On average, they paid nearly half of their 1986 income (49.54 percent) in taxes to the various governments - federal, state, and local, according to a new study by the Tax Foundation, a nonprofit research organization primarily funded by businesses.

The study uses the latest statistics available. It shows the prosperous, those making $90,000 or more, paying a slightly higher percentage of their income - 51.59 percent. But the 1986 tax reform slashed the marginal federal income tax rates sufficiently that it seems likely they are having to dig somewhat less deeply into their pockets than are the poor.
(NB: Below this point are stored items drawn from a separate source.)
/-- The core is quiescent, and the host has nothing more to deliver (70_reset_and_hazards.md rule R319). -/
abbrev Quiescent (s : State) : Prop :=
  s.port.busy = false ∧ s.port.rxValid = false ∧ s.port.cmdValid = false ∧
    (s.cfg.backend = .hw → s.eng.pendStop = false ∧ s.eng.ecmd = none) ∧
    s.inputs.all (fun m => !m.isDelivery) = true

/-- The run from `s` ends after `n` steps in `t`, the first quiescent state: before the host's last delivery no state
is quiescent, so that it is the first one after it (rule R319). -/
def RunEnds (n : Nat) (s t : State) : Prop :=
  runSteps n s = .next t ∧ Quiescent t ∧ ∀ m u, m < n → runSteps m s = .next u → ¬ Quiescent u

/-- The launch premise `CleanEntry` (70_reset_and_hazards.md rule R318): the state the reset leaves, both traces
empty. -/
abbrev State.cleanEntry (p : Params) : State := State.powerOn p

/-- The launch premise `Configured(div, bits)` (rule R318), for `div ≠ 0`: `CleanEntry` and one accepted
`SES_CONFIGURE div, bits`. `CMD` keeps the word that was taken, which no rule reads (log entry 2). -/
def State.configured (p : Params) (div bits : Byte) : State :=
  let s := State.cleanEntry p
  { s with
    ses := { s.ses with clkdiv := div, opt := bits.extractLsb' 0 2 }
    drv := match p.backend with
      | .bb => Driver.configured
      | .hw => s.drv
    port := { s.port with cmd := commandWord 0x10 div bits, respCode := 1, respValid := true } }

/-- The parse of the lines stands at the lines' present value (10_state.md rule R53). -/
abbrev LinesTraced (s : State) : Prop := s.cfg.backend = .bb → (parseLines s.bus.ltrace).prev = s.linePair

/-- The bus as the parse sees it: the core owns it and no byte is in progress (40_bus_driver.md rule R150). -/
abbrev BusOwned (s : State) : Prop :=
  (parseLines s.bus.ltrace).owned = true ∧ (parseLines s.bus.ltrace).bits = []

/-- The driver at rest between its operations (40_bus_driver.md rule R147): with SCL held low, or with the bus free. -/
abbrev DriverAtRest (sclLow : Bool) (s : State) : Prop :=
  s.drv.sr = 0xFF#8 ∧ s.drv.latch = true ∧ s.drv.sdaForce = false ∧ s.drv.dirOut = true ∧ s.drv.sclLow = sclLow

/-- No slave drives a line. -/
abbrev SlavesReleased (s : State) : Prop := s.bus.envSclLow = false ∧ s.bus.envSdaLow = false

/-- The state without what no rule reads: `LAST_ST` (10_state.md rule R48), and the traces (rules R52, R53). -/
def State.forgetLastSt (s : State) : State := { s with frm.lastSt := 0 }

/-- See `State.forgetLastSt`. -/
def State.forgetTraces (s : State) : State := { s with bus.trace := [], bus.ltrace := [] }

/-- An outcome seen through a view of the state. -/
def viewOutcome (f : State → State) : Host.Outcome State Fault Refusal → Host.Outcome State Fault Refusal
  | .next t => .next (f t)
  | .fault (.busHang t) => .fault (.busHang (f t))
  | .refused r => .refused r

/-- The bytes a framer takes one after the other, each with the moves the other agents make while it runs. -/
def runReceived : List (Instr × List Move) → State → Host.Outcome State Fault Refusal
  | [], s => .next s
  | (i, moves) :: rest, s =>
    match exec i { s with inputs := moves } with
    | .next t => runReceived rest t
    | .fault r => .fault r
    | .refused r => .refused r

end Sys2Proof.Machine
end

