/-- On a responsive engine no wait times out (41_engine_status.md rules R172, R190): under the byte engine's half of the
premise `BusResponsive`, `SES_START`, free or behind a pending STOP, and in a transaction `SES_WRITE` and the reads
complete with `WAITCNT` short of `WAIT_BUDGET`, nothing left in flight or pending, `PHASE` known, and a result that is
not `SC_TIMEOUT`. And `SES_STOP` responds, and the run goes on, with nothing more offered or delivered, to its end
(70_reset_and_hazards.md rule R319), where the STOP is performed: `PHASE = IDLE`, and `TRACE` has gained `EV_STOP`
alone. -/
def Obligations.ResponsiveEngineNeverTimesOut : Prop :=
  (∀ (i : Instr) (s : State), SessionReady s → s.cfg.backend = .hw → s.cfg.wf → GuardSilent s → s.eng.ecmd = none →
    s.eng.phase ≠ .unknown → EngineResponsive i s →
    ((∃ mode address, i = .sesStart mode address) ∨
      (s.eng.pendStop = false ∧ s.eng.phase ≠ .idle ∧
        ((∃ data, i = .sesWrite data) ∨ i = .sesReadAck ∨ i = .sesReadNack))) →
      ∃ code t, exec i s = .next t ∧ Responded code 0#2 t ∧ t.ses.waitcnt < s.cfg.waitBudget ∧ t.eng.ecmd = none ∧
        t.eng.pendStop = false ∧ t.eng.phase ≠ .unknown ∧
        (i ≠ .sesReadAck → i ≠ .sesReadNack → code ≠ s.cfg.codes.timeout)) ∧
  (∀ s : State, SessionReady s → s.cfg.backend = .hw → GuardSilent s → s.eng.ecmd = none → s.eng.pendStop = false →
    s.eng.phase ≠ .unknown → s.port.rxValid = false → s.port.cmdValid = false →
    s.inputs.all (fun m => !m.isDelivery) = true → EngineResponsive .sesStop s →
      ∃ t n u, exec .sesStop s = .next t ∧ Responded 0#8 0#2 t ∧ RunEnds n t u ∧ u.eng.phase = .idle ∧
        u.bus.trace = s.bus.trace ++ [.stop])

/-- The launch states and the end of a run (70_reset_and_hazards.md rules R318, R319): from `CleanEntry`, the run in which
the host delivers `SES_CONFIGURE div, bits` with `div ≠ 0` and nothing else ends with that operation, in
`Configured(div, bits)`: `CLKDIV = div`, `OPT = bits[1:0]`, `RESP_CODE = 1`, `RESP_VALID = 1`, with `BACKEND = BB` the
driver configured, and every other register as the reset left it. `CMD`, to which the rule gives no value, keeps the word
(log entry 2). -/
def Obligations.ConfiguredEndsTheFirstRun : Prop :=
  ∀ (p : Params) (div bits : Byte), div ≠ 0#8 →
    let s := State.cleanEntry p
    let w := commandWord 0x10 div bits
    RunEnds 2 { s with inputs := [.hostCommand w] } (State.configured p div bits) ∧
      State.configured p div bits =
        { s with
          ses.clkdiv := div
          ses.opt := bits.extractLsb' 0 2
          port.respCode := 1
          port.respValid := true
          port.cmd := w
          drv :=
            if p.backend = .bb then
              { sr := 0xFF, latch := true, dirOut := true, sdaForce := false, sclLow := false, bitcnt := 0,
                tc := false, bbCfg := true }
            else s.drv }
end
That 1986 reform also knocked some 12 million of the poor off the federal income tax rolls. They weren't sending much directly to Uncle Sam in income taxes anyway. Since then, however, a number of excise and sales taxes have been boosted on such products as gasoline, cigarettes, and liquor. These taxes do hit the poor hard. The working poor also suffered when social security tax rates were raised.

As a whole, the latest tax changes have probably been a wash for the poor but of benefit to the well-to-do. That won't be known for sure until another such study is done, perhaps in a few years.

In any case, Paul Merski, director of special studies at the Tax Foundation, comments: ``There seems to be more that should be done in the tax system to lighten the burden at the lower end of the scale.''

Most Americans probably think of their tax system as progressive - taxing those able to afford it a larger proportion of their income. The argument for a progressive tax system is that the well-to-do can afford to pay more in taxes and that they benefit more from government services. For example, the state protects their greater wealth.

Actually, however, the overall US tax system is basically proportional to income. Most people, no matter whether they're poor or upper middle income, pay about a third of their income in taxes of all sorts.

In Mr. Merski's study, the highly prosperous bear a high tax burden partly because it is assumed they pay a large proportion of corporate income taxes. Corporations themselves don't really pay taxes. The taxes charged them are passed on in some mix of higher prices (paid by consumers), lower dividends (shareholders), or lower wages and benefits (employees). Economists, using heavily mathematical studies, have long disputed which group pays most.

In the Tax Foundation study, the assignment of most corporate taxation to shareholders means the rich get hit because the well-to-do own a disproportionate amount of corporate stock.

That is changing, however. In the aggregate, pension funds are holding an increasing share of total US corporate assets. At the end of 1988, private and public pension funds held nearly 25 percent of all corporate equity. This has increased steadily since 1950, when pension funds held less than 1 percent of total corporate equity, and 1970, when it was about 10 percent.

The poor, however, are not often entitled to corporate pensions.

A Coalition Against Regressive Taxation warned Congress only last week that higher excise taxes are ``a quick and dirty fix'' that would penalize low-income families.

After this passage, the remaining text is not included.